Substitute $0.0217$ for $\frac{\epsilon }{D}$ and $50533.61$ for $R_e$ in the Equation (VI).

$\begin{array}{l}\frac{1}{\sqrt{f}}=-2.0\log \left(\frac{0.0217}{3.7}+\frac{2.51}{50533.61\sqrt{f}}\right)\\ \frac{1}{\sqrt{f}}=-2.0\log \left(5.8648\times {10}^{-3}+\frac{4.9669\times {10}^{-5}}{\sqrt{f}}\right)\\ f=0.05075\end{array}$

Substitute $0.05075$ for $f$, $0.9$ for $K_{L,bend}$, 0.2 for $K_{L,valve}$, $40\text{m}$ for $L$, $1.2\text{cm}$ for $D$, $2\text{m}/\text{s}$ for $V$ and $9.81\text{m}/{\text{s}}^{\text{2}}$ for $g$ in the Equation (VII).
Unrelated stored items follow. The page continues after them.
-- ==== Sys2Proof/Machine/ServoLine.lean ====
section
/-! DEFINITION. Machine/ServoLine.lean: the line coding and the frames of a servo port (R317 to R322): the scrambler, 66-bit blocks,
and the bytes of drive and sense frames. A block is a number of 66 bits: its sync header in bits 1:0, its 64 bits above them.
The choices of the model here: log 43. -/

namespace Sys2Proof.Machine

/-! ### The scrambler (R317) -/

/-- One bit through the scrambler 1 + x³⁹ + x⁵⁸, after the last 58 bits of the line, the newest in bit 57: the bit of the line, and
the last 58 then. -/
def scrambleBit (line : Nat) (b : Bool) : Bool × Nat :=
  let o := b ^^ line.testBit 19 ^^ line.testBit 0
  (o, line / 2 + bit o * 2 ^ 57)

/-- One bit of the line through the descrambler: the bit sent, and the last 58 bits of the line then. -/
def descrambleBit (line : Nat) (o : Bool) : Bool × Nat := (o ^^ line.testBit 19 ^^ line.testBit 0, line / 2 + bit o * 2 ^ 57)

/-- 64 bits through either, least significant first. -/
def lineWord (f : Nat → Bool → Bool × Nat) (line w : Nat) : Nat × Nat :=
  (List.range 64).foldl (fun acc i =>
    let r := f acc.2 (w.testBit i)
    (acc.1 + bit r.1 * 2 ^ i, r.2)) (0, line)

/-- Blocks, header and 64 bits, as they go out on the line. -/
def lineOut : Nat → List (Nat × Nat) → List Nat
  | _, [] => []
  | line, b :: l =>
    let r := lineWord scrambleBit line b.2
    (b.1 + 4 * r.1) :: lineOut r.2 l

/-- A frame as blocks (R318): SOF, its bytes in data blocks, EOF. -/
def frameBlocks (l : List Byte) : List (Nat × Nat) :=
  (2, 0x33) :: (List.range ((l.length + 7) / 8)).map (fun i => (1, leAt l (8 * i) 8)) ++ [(2, 0xe1)]

/-! ### Frames -/

/-- A drive entry as its 64-bit value (R320). -/
def DriveEntry.word (e : DriveEntry) : Nat := e.chaddr + 2 ^ 13 * bit e.park + 2 ^ 16 * e.code0 + 2 ^ 36 * e.code1

/-- The bytes of a drive frame (R319). -/
def DriveFrame.bytes (f : DriveFrame) : List Byte :=
  let l := leBytes 1 1 ++ leBytes 1 (bit f.active) ++ leBytes 2 f.gen ++ leBytes 4 f.seq ++ leBytes 8 f.ft ++ leBytes 2 f.modnum
    ++ leBytes 1 f.pylon ++ leBytes 5 0 ++ f.entries.flatMap fun e => leBytes 8 e.word
  l ++ leBytes 4 (crc32c l) ++ leBytes 4 0

/-- The sense entry whose bytes begin at `o` (R322). -/
def senseEntry (l : List Byte) (o : Nat) : SenseEntry :=
  let a := leAt l o 2
  { chaddr := a % 8192, valid := a.testBit 13, parked := a.testBit 14, holding := a.testBit 15, rng := leAt l (o + 2) 2 % 4,
    pos0 := leAt l (o + 4) 3 % 2 ^ 18, pos1 := leAt l (o + 7) 3 % 2 ^ 18, code0 := leAt l (o + 10) 3 % 2 ^ 20,
    code1 := leAt l (o + 13) 3 % 2 ^ 20 }

/-- A good sense frame: FTYPE, length and CRC (R318, R321). -/
def senseGood (l : List Byte) : Bool := l.length == 2072 && leAt l 0 1 == 2 && leAt l 2064 4 == crc32c (l.take 2064)

/-- What a sense frame says (R321). -/
def senseParse (l : List Byte) : SenseFrame :=
  { cstat := leAt l 1 1, gen := leAt l 2 2, seq := leAt l 4 4, temp := leAt l 8 1, chid := leAt l 10 2,
    entries := (List.range 128).map fun m => senseEntry l (16 + 16 * m) }

end Sys2Proof.Machine
end

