/-- UPD_START (R463, R469, R473): header checks, then the whole image is staged; `rivals` are the ports whose STARTs arrive in the
same cycle. A line that fails its check delivers nothing (R170): a header so lost is malformed, and a body so lost is taken as one that
does not match BODYDIG (log 28). -/
def execUpdStart (n : Fin 8) (rivals : List (Fin 11)) (s : State) : Out := s.run fun s => s.mbxRun n 0x1101 fun s =>
  let who := Asker.mailbox n
  let a := s.mbxArg n 1 % 2 ^ 43
  if s.upd.starter = some who then s
  else if a % 64 ≠ 0 ∨ dramEnd < a + 192 then s.mbxFail n 0x0002
  else if !s.memAvail a 192 then s
  else
    let r := s.memRead a 192 false
    let d := r.1.getD []
    let code := if r.1.isNone ∧ r.2.lockCode who ∈ [0, 0x0c] then 0x02 else r.2.startCode who d
    let len := imgLength d
    if code = 0 ∧ a + len ≤ dramEnd ∧ !r.2.memAvail a len then s
    else
      let losers := r.2.startRivals (rivals.map (·.val))
      let s := if losers.isEmpty then r.2 else r.2.arbWin who d
      let s :=
        if code ≠ 0 then s.updRefuse who 1 code (imgComp d)
        else if dramEnd < a + len then s.mbxFail n 0x0002
        else
          let r := s.memRead a len false
          match r.1 with
          | none => r.2.updRefuse who 1 0x0a (imgComp d)
          | some image =>
            let s := r.2.updBegin who image
            { s with upd := { s.upd with starter := some who } }
      s.startLosers losers

/-- A START frame that the update block judges (R474). -/
def State.frameStart (s : State) (f : Frame) : State :=
  let who := frameAsker f
  let d := startHeader f
  let code := if s.fabricOpen f then s.startCode who d else 0x12
  if code ≠ 0 then s.updRefuse who 1 code (imgComp d) else (s.updBegin who d).updReply who 1 0

/-- FABRIC_UPD_START (R469, R474): of the STARTs that arrive in one cycle the lowest SRCMOD wins. -/
def execFabricUpdStart (p : Fin 11) (rivals : List (Fin 11)) (s : State) : Out := s.run fun s =>
  match s.startRivals (p.val :: rivals.map (·.val)) with
  | w :: l :: ls =>
    let s := s.arbWin (frameAsker w.2) (startHeader w.2)
    (s.mgmtTakeIf w.1 (isUop 1) State.frameStart).startLosers (l :: ls)
  | _ => s.mgmtTakeIf p (isUop 1) State.frameStart

/-! ### DATA and the checks of the whole image -/

/-- A frame of a UOP from an allowed sender; another is refused (R474). -/
def State.fabricUpd (s : State) (p uop : Nat) (k : State → Asker → Frame → State) : State :=
  s.mgmtTakeIf p (isUop uop) fun s f =>
    if s.fabricOpen f then k s (frameAsker f) f else s.updRefuse (frameAsker f) uop 0x12 (leAt f.body 9 1)

/-- FABRIC_UPD_DATA (R474). The frame that completes the image is answered once it is checked. -/
def execFabricUpdData (p : Fin 11) (s : State) : Out := s.run fun s => s.fabricUpd p 2 fun s who f =>
  let d := f.body.drop 16
  let off := leAt f.body 12 4
  let n := s.upd.staging.length
  let len := imgLength s.upd.staging
  let lock := s.lockCode who
  if lock ≠ 0 then s.updRefuse who 2 lock (leAt f.body 9 1)
  else if s.upd.staging.isEmpty then s.updRefuse who 2 0x0c (leAt f.body 9 1)
  else if off < n then s.updTouch.updReply who 2 0
  else if n < off ∨ s.updPhase ≠ 1 ∨ len < n + d.length then s.updRefuse who 2 0x0c (leAt f.body 9 1)
  else
    let s := (s.stage d).updTouch
    if n + d.length < len then s.updReply who 2 0 else { s with upd := { s.upd with starter := some who } }

/-- IMAGE_STAGED (R464): the whole image is checked, and discarded when it fails. -/
def execImageStaged (s : State) : Out := s.run fun s =>
  match s.upd.starter with
  | none => s
  | some who =>
    let uop := match who with
      | .mailbox _ => 1
      | _ => 2
    let comp := s.staged
    let code := s.imageCheck s.upd.staging
    let s : State := { s with upd := { s.upd with starter := none } }
    if code = 0 then ((s.set Reg.UPD_STATUS_PHASE 2).updTouch).updReply who uop 0
    else
      let s := (s.set Reg.UPD_STATUS_PHASE 0).clearReg Reg.UPD_STAGE
      let s : State := { s with upd := { s.upd with staging := [] } }
      s.updTouch.updRefuse who uop code comp

/-! ### COMMIT -/

/-- The inactive slot of every copy of a component is set (R475). -/
def State.putInactive (s : State) (c : Nat) (x : Slot) : State :=
  s.forEach (compHomes c) fun s k => s.updComp c k fun (y : Comp) => { y with slots := y.slots.set (1 - y.boot) x }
$\begin{array}{c}{h}_L=\left(0.05075\frac{40\text{m}}{1.2\text{cm}}+6\left(0.9\right)+2\left(0.2\right)\right)\frac{{\left(2\text{m}/\text{s}\right)}^2}{2\times 9.81\text{m}/{\text{s}}^{\text{2}}}\\ =\left(0.05075\frac{40\text{m}}{1.2\text{cm}\left(\frac{1\text{m}}{100\text{cm}}\right)}+6\left(0.9\right)+2\left(0.2\right)\right)\frac{{\left(2\text{m}/\text{s}\right)}^2}{2\times 9.81\text{m}/{\text{s}}^{\text{2}}}\\ =\left(0.05075\left(\frac{40\text{m}}{0.012}\right)+5.8\right)0.203873\text{m}\\ =35\text{m}\end{array}$

Substitute $983.3\text{kg}/{\text{m}}^{\text{3}}$ for $\rho$, $9.81\text{m}/{\text{s}}^{\text{2}}$ for $g$ and $35\text{m}$ for $h_L$ in the Equation (VIII).

$$

   $\begin{array}{c}\Delta P=983.3\text{kg}/{\text{m}}^{\text{3}}\times 9.81\text{m}/{\text{s}}^{\text{2}}\times 35\text{m}\\ \text{=337616}\text{.055}\text{kg}/\text{m}\cdot {\text{s}}^{\text{2}}\left(\frac{1\text{m}}{1\text{m}}\right)\\ =\text{37616}\text{.055}\text{kg}\cdot \text{m}/{\text{m}}^2\cdot {\text{s}}^{\text{2}}\\ =\text{37616}\text{.055}\left(\text{kg}\cdot \text{m}/{\text{s}}^2\right)\left(1/{\text{m}}^2\right)\end{array}$

$\begin{array}{c}\text{=37616}\text{.055}\left(\text{kg}\cdot \text{m}/{\text{s}}^2\frac{1\text{N}}{1\text{kg}\cdot \text{m}/{\text{s}}^2}\right)\left(1/{\text{m}}^2\right)\\ =\text{37616}\text{.055}\text{N}/{\text{m}}^{\text{2}}\left(\frac{1000\text{kN}}{1\text{N}}\right)\\ =337.616\text{kN}/{\text{m}}^{\text{2}}\end{array}$

Substitute $337.616\text{kN}/{\text{m}}^{\text{2}}$ for $\Delta P$, $70\%$ for ${\eta }_{pump}$ and $0.0002261{\text{m}}^{\text{3}}/\text{s}$ for $\dot{\vee }$ in the Equation (X).

$\begin{array}{c}{\dot{W}}_{elect}=\frac{0.0002261{\text{m}}^{\text{3}}/\text{s}\times 337.616\text{kN}/{\text{m}}^{\text{2}}}{70\%}\\ =\frac{0.076334\text{kN}\cdot \text{m}/\text{s}}{70\left(\frac{1}{100}\right)}\\ =\frac{0.076334\text{kN}\cdot \text{m}/\text{s}\left(\frac{1\text{kW}}{\text{kN}\cdot \text{m}/\text{s}}\right)}{0.7}\\ =0.111\text{kW}\end{array}$

Conclusion:

The required power input for the recirculating pump is $0.111\text{kW}$.